Whats something I could get? I want another DSi so I can mod it myself but it needs flipnote and I got lucky that time

looking for portable gaming with more then one system but anything will do just be electronic


----------



## CeeDee (Feb 26, 2018)

A cheap Nintendo 2DS could do NES, SNES, GB, GBA, DS, and 3DS games, which is pretty damn great selection.


----------



## DRAGONBALLVINTAGE (Feb 26, 2018)

CeeDee said:


> A cheap Nintendo 2DS could do NES, SNES, GB, GBA, DS, and 3DS games, which is pretty damn great selection.
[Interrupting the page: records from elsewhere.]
/-- The zero point a format reads from an 8-bit field (R55: U4 reads bits [3:0]). -/
def zpOf (f : Fmt) (z : Nat) : Nat := if f = .u4 then z % 16 else z % 256

/-- The level of a code in a level table given as 16 bytes (R57): bits [6:0], two's complement. -/
def n4Level (tab : List Nat) (c : Nat) : Int := sext 7 (tab.getD c 0)

/-- Table 02.3: the default N4 level table. -/
def n4Default : List Nat :=
  [0x00, 0x06, 0x0C, 0x12, 0x19, 0x21, 0x2C, 0x3F, 0xC0, 0xC1, 0xD4, 0xDF, 0xE7, 0xEE, 0xF4, 0xFA]

/-- The decoded multiplicand of an element code before its scale (R54 to R57, R60, R63): the float value, the
integer, `q − z`, the level, or for an MX format the element value with MXINT8's 2^−6. -/
def decElem (f : Fmt) (z : Nat) (tab : List Nat) (c : Nat) : Val :=
  match f with
  | .fp32 => decFloat fp32Spec c
  | .bf16 => decFloat bf16Spec c
  | .fp16 => decFloat fp16Spec c
  | .e4m3 | .mxfp8 => decFloat e4m3Spec c
  | .e5m2 => decFloat e5m2Spec c
  | .int32 => vInt (sext 32 c)
  | .int16 => vInt (sext 16 c)
  | .int8 | .rb8 => vInt (sext 8 c)
  | .uint8 => vInt ((c % 256 : Nat) - (zpOf .uint8 z : Int))
  | .int4 => vInt (sext 4 c)
  | .u4 => vInt ((c % 16 : Nat) - (zpOf .u4 z : Int))
  | .n4 => vInt (n4Level tab (c % 16))
  | .mxfp4 => decFloat e2m1Spec c
  | .mxint8 => match vInt (sext 8 c) with
    | .fin s n d => .fin s n (d * 64)
    | v => v

/-- The scale an E8M0 byte stands for; 0xFF makes the block NaN (R53, R60). -/
def e8m0 (c : Nat) : Val := if c = 0xFF then .nan else vPow2 ((c : Int) - 127)

/-- The value of an element under its scale (Table 02.4). NaN and ±Inf codes decode as such, whatever a finite
scale is; a non-finite scale makes the value non-finite (R93). -/
def applyScale (v s : Val) : Val :=
  match v, s with
  | .inf b, .fin _ _ _ => .inf b
  | .fin b n d, .fin t m e => if n = 0 && d == 1 && !b then .fin false 0 1 else .fin (b != t) (n * m) (d * e)
  | _, _ => vMul v s

/-- The largest and smallest levels of a table. -/
def n4Levels (tab : List Nat) : List Int := (List.range 16).map (n4Level tab)
def n4Max (tab : List Nat) : Int := (n4Levels tab).foldl max (-64)
def n4Min (tab : List Nat) : Int := (n4Levels tab).foldl min 63

/-- |t − L| for a finite `t = ±n/d`, over the denominator `d`. -/
def n4Dist (s : Bool) (n d : Nat) (l : Int) : Nat := ((if s then -(n : Int) else (n : Int)) - l * d).natAbs

/-- R59: the code whose level is nearest to a finite `t`; ties to the larger magnitude, then, at equal magnitude
(+a and −a about t = ±0), to the lowest code of either level. -/
def n4Nearest (tab : List Nat) (s : Bool) (n d : Nat) : Nat :=
  ((List.range 16).foldl (fun (best : Nat) c =>
    let l := n4Level tab c
    let b := n4Level tab best
    let dl := n4Dist s n d l
    let db := n4Dist s n d b
    if dl < db ∨ (dl = db ∧ b.natAbs < l.natAbs) then c else best) 0)

/-- The lowest code of the level `l`. -/
def n4CodeOf (tab : List Nat) (l : Int) : Nat := ((List.range 16).find? (fun c => n4Level tab c == l)).getD 0

/-- R96, rule G: whether a finite `t` lies at or beyond an end's guard s point. -/
def n4Beyond (tab : List Nat) (s : Bool) (n d : Nat) : Bool :=
  let ls := n4Levels tab
  let hi := n4Max tab
  let lo := n4Min tab
  let below := (ls.filter (· < hi)).foldl max (-1000)
  let above := (ls.filter (lo < ·)).foldl min 1000
  let g : Int := if below = -1000 then 1 else hi - below
  let g' : Int := if above = 1000 then 1 else above - lo
  let t : Int := if s then -(n : Int) else (n : Int)
  decide (2 * t ≥ (2 * hi + g) * d) || decide (2 * t ≤ (2 * lo - g') * d)

/-- The outcome of encoding one element: the code, and whether a finite element saturated (R96). -/
structure Enc where
  code : Nat
  sat : Bool
  deriving DecidableEq, Repr, Inhabited

/-- Clips `|t|` at `C` keeping the sign (step 5 of R80). -/
def clipVal (clip : Option Val) (t : Val) : Val :=
  match clip, t with
  | some (.fin _ n d), .fin s m e => if n * e < m * d then .fin s n d else .fin s m e
  | _, t => t

/-- The integer range of a format (R54 symmetric for signed; 0 to 2^n − 1 for UINT8 and U4). -/
def intRange : Fmt → Int × Int
  | .int32 => (-2147483647, 2147483647)
  | .int16 => (-32767, 32767)
  | .int4 => (-7, 7)
  | .uint8 => (0, 255)
  | .u4 => (0, 15)
  | _ => (-127, 127)

/-- Encodes into an integer target with zero point `z` (rules I and Z; z is 0 for signed targets). `q` is the
value to round: for MXINT8 it is `t × 2^6`. -/
def encInt (f : Fmt) (z : Nat) (q qc : Val) : Enc :=
  let r := intRange f
  match q with
  | .nan => ⟨if hasZp f then z else 0, false⟩
  | .inf s => ⟨unsigned (ebits f) (if s then r.1 else r.2), false⟩
  | _ =>
    let free := rnaInt q + z
    let out := satI (rnaInt qc + z) r.1 r.2
    ⟨unsigned (ebits f) out, out != free⟩

/-- Encodes a finite or special value into a float target by rule F or S. -/
def encFl (sp : FSpec) (ruleF : Bool) (t tc : Val) : Enc :=
  let code := if ruleF then encF sp tc else encS sp tc
  match t with
  | .fin s n d => ⟨code, decide (sp.maxCode < encMag sp n d) || code != signBit sp s + encMag sp n d⟩
  | _ => ⟨code, false⟩

/-- Encodes into N4 (rule G). -/
def encN4 (tab : List Nat) (t tc : Val) : Enc :=
  match t, tc with
  | .nan, _ => ⟨0, false⟩
  | .inf s, _ => ⟨n4CodeOf tab (if s then n4Min tab else n4Max tab), false⟩
  | .fin s n d, .fin s' n' d' =>
    let c := n4Nearest tab s' n' d'
    ⟨c, n4Beyond tab s n d || c != n4Nearest tab s n d⟩
  | _, _ => ⟨0, false⟩

/-- Encodes the scaled value `t` (step 6 of R80) after the clip of step 5, by the target's rule of Table 02.5.
For an MX target `t` is already divided by the shared scale (R62). -/
def encElem (f : Fmt) (z : Nat) (tab : List Nat) (clip : Option Val) (t : Val) : Enc :=
  let tc := clipVal clip t
  match f with
  | .fp32 => encFl fp32Spec true t tc
  | .bf16 => encFl bf16Spec true t tc
  | .fp16 => encFl fp16Spec true t tc
  | .e4m3 | .mxfp8 => encFl e4m3Spec false t tc
  | .e5m2 => encFl e5m2Spec false t tc
  | .mxfp4 => encFl e2m1Spec false t tc
  | .mxint8 => encInt .mxint8 0 (vMul t (vInt 64)) (vMul tc (vInt 64))
  | .n4 => encN4 tab t tc
  | .uint8 => encInt f (zpOf f z) t tc
  | .u4 => encInt f (zpOf f z) t tc
  | _ => encInt f 0 t tc

/-- The NaN result of a target (Table 02.5). -/
def nanOf (f : Fmt) (z : Nat) : Nat :=
  match f with
  | .fp32 => 0x7FC00000 | .bf16 => 0x7FC0 | .fp16 => 0x7E00 | .e4m3 | .mxfp8 => 0x7F | .e5m2 => 0x7E
  | .uint8 | .u4 => zpOf f z
  | _ => 0

/-- Emax of R61. -/
def mxEmax : Fmt → Int
  | .mxfp8 => 8
  | .mxfp4 => 2
  | _ => 0

/-- The larger of two magnitudes given as pairs. -/
def magMax (a b : Nat × Nat) : Nat × Nat := if a.1 * b.2 < b.1 * a.2 then b else a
3ds/2ds here is 50/100 dollars


----------



## CeeDee (Feb 26, 2018)

50 bucks is cheap. Good luck finding anything cheaper that can play much of anything.


----------



## ThisIsDaAccount (Feb 26, 2018)

If you're looking for a DSi I think all of the XL's came with Flipnote.


----------



## DRAGONBALLVINTAGE (Feb 26, 2018)

ThisIsDaAccount said:


> If you're looking for a DSi I think all of the XL's came with Flipnote.


ok

--------------------- MERGED ---------------------------

any other electronics?


----------



## InsaneNutter (Feb 26, 2018)

For $15-$25 that's a tough ask.

Maybe you might get lucky and find an old PSP for that price, even then from looking at Ebay that doesn't seem to be the case.


----------



## ThisIsDaAccount (Feb 26, 2018)

DRAGONBALLVINTAGE said:


> ok
> 
> --------------------- MERGED ---------------------------
> 
> any other electronics?


If you're into retro stuff, you could try to pick up a Gameboy Color for around that price. You'd still need some games though.


----------



## DRAGONBALLVINTAGE (Feb 26, 2018)

ThisIsDaAccount said:


> If you're into retro stuff, you could try to pick up a Gameboy Color for around that price. You'd still need some games though.


oh yes I am!

--------------------- MERGED ---------------------------



InsaneNutter said:


> For $15-$25 that's a tough ask.
> 
> Maybe you might get lucky and find an old PSP for that price, even then from looking at Ebay that doesn't seem to be the case.


I have a PSP but the screen is jacked up 

remember I also said GameStop too!


----------



## DRAGONBALLVINTAGE (Feb 26, 2018)

@ThisIsDaAccount 
how about flashcarts? I seen them and oh boy you gotta have deep pockets


----------



## ThisIsDaAccount (Feb 26, 2018)

DRAGONBALLVINTAGE said:


> @ThisIsDaAccount
> how about flashcarts? I seen them and oh boy you gotta have deep pockets


Those are pretty much the expensive part if the GBC. I recommend just getting one of those bootleg 356-in-1 games and calling it a day, they're not very high quality but can be found for 3 or 4 dollars, a lot more affordable than an actual cart.


----------